*WHAT IS NEEDED*: Among the records below, find the line that has "if !(decide (c"; from there, give the lines again exactly, and stop after the line that has "if s.pwr.waiting.contains w".

[Collection entries]
== Segment start ==
-- ==== Sys2Proof/Machine/Pipeline.lean ====
section
/-!
DEFINITION. The life of a command after its issue and the end of a task: start and completion of engine commands (R65, R224,
R257, R259), retirement and terminating events (R81 to R85, R118, R119), the commit copy (R126, R127), deadlines (R135 to
R138), and the drain with the task result record (R120, R134, R142 to R144).
-/

namespace Sys2Proof.Machine

/-! ### Start (R224, R432) -/

/-- The head command of each slot in a queue, oldest first. -/
def heads (l : List ECmd) : List ECmd :=
  l.foldl (fun acc m => if acc.any (fun x => x.slot == m.slot) then acc else acc ++ [m]) []

/-- The least of a list by a key; the earlier element wins a tie. -/
def least (key : ECmd → Nat × Nat) (l : List ECmd) : Option ECmd :=
  l.foldl (fun a m => match a with
    | none => some m
    | some b => if (key m).1 < (key b).1 || ((key m).1 == (key b).1 && (key m).2 < (key b).2) then some m else a) none

/-- The command an engine starts next (R224): of a yield in progress, else of the LC slot with the earliest deadline, else the
oldest of a BE slot. -/
def State.nextCmd (s : State) (c : Nat) (e : Engine) : Option ECmd :=
  let k := s.core c
  let hs := heads (k.eng e).queue
  let isLc := fun (m : ECmd) => (s.task m.uid).any fun t => !t.be
  let dl := fun (m : ECmd) => ((s.task m.uid).bind (·.deadline)).getD 0
  let yl := hs.filter fun m => (k.slot m.slot).yield.isSome
  match least (fun m => (m.order, m.slot)) yl with
  | some m => some m
  | none =>
    match least (fun m => (dl m, m.slot)) (hs.filter isLc) with
    | some m => some m
    | none => least (fun m => (m.order, m.slot)) hs

/-- ENGINE_COMMAND_START (R147, R224, R432): a free engine starts its next command once Leash grants its credits. -/
def execEngineCommandStart (c : Nat) (e : Engine) (s : State) : Out :=
  if !(decide (c < s.var.cores)) then .fault .noSuchUnit
  else if ((s.core c).eng e).run.isSome || s.ras.fence.contains c then .next s
  else match s.nextCmd c e with
    | none => .next s
    | some m =>
      match s.creditRequest c e with
      | (.start, s') =>
        let s' := s'.stageCmd c e m
        .next ({ s' with pwr := { s'.pwr with waiting := s'.pwr.waiting.erase ⟨c, e, m.uid, m.cseq⟩ } }.noteFall c)
      | (.stepFirst, s') => .next s'
      | (.wait, s') =>
        let w : CredWait := ⟨c, e, m.uid, m.cseq⟩
        if s.pwr.waiting.contains w then .next s'
        else .next { s' with pwr := { s'.pwr with waits := satAdd 32 s'.pwr.waits 1, waiting := s'.credWaits ++ [w] } }

/-! ### Completion and abort (R65, R120, R140, R259) -/

/-- Whether a command's task is in its slot and has not ended. -/
def State.cmdLive (s : State) (c : Nat) (m : ECmd) : Bool :=
  let x := s.slot c m.slot
  x.uid == some m.uid && x.term.isNone

/-- A command leaves its engine and the scoreboard. -/
def State.leave (s : State) (c : Nat) (e : Engine) (m : ECmd) : State :=
  s.updCore c fun k =>
    let k := { k with sb := k.sb.filter fun r => !(r.uid == m.uid && r.cseq == m.cseq) }
    k.setEng e { k.eng e with run := none }

/-- The entry of a command in its slot's retire list becomes complete with the command's outcome. -/
def Slot.cmdDone (x : Slot) (m : ECmd) (r : ERes) (fault : Option RFault) : Slot :=
  { x with ret := x.ret.map fun y =>
      if y.cseq = m.cseq then
        { y with complete := true, cycles := m.dur, evs := r.evs.map (fun p => ⟨p.1, p.2⟩), fault := fault,
                 act := if r.pivots = [] then y.act else .pivots r.pivots }
      else y }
== Segment end ==
*OUTPUT*:
  if !(decide (c < s.var.cores)) then .fault .noSuchUnit
  else if ((s.core c).eng e).run.isSome || s.ras.fence.contains c then .next s
  else match s.nextCmd c e with
    | none => .next s
    | some m =>
      match s.creditRequest c e with
      | (.start, s') =>
        let s' := s'.stageCmd c e m
        .next ({ s' with pwr := { s'.pwr with waiting := s'.pwr.waiting.erase ⟨c, e, m.uid, m.cseq⟩ } }.noteFall c)
      | (.stepFirst, s') => .next s'
      | (.wait, s') =>
        let w : CredWait := ⟨c, e, m.uid, m.cseq⟩
        if s.pwr.waiting.contains w then .next s'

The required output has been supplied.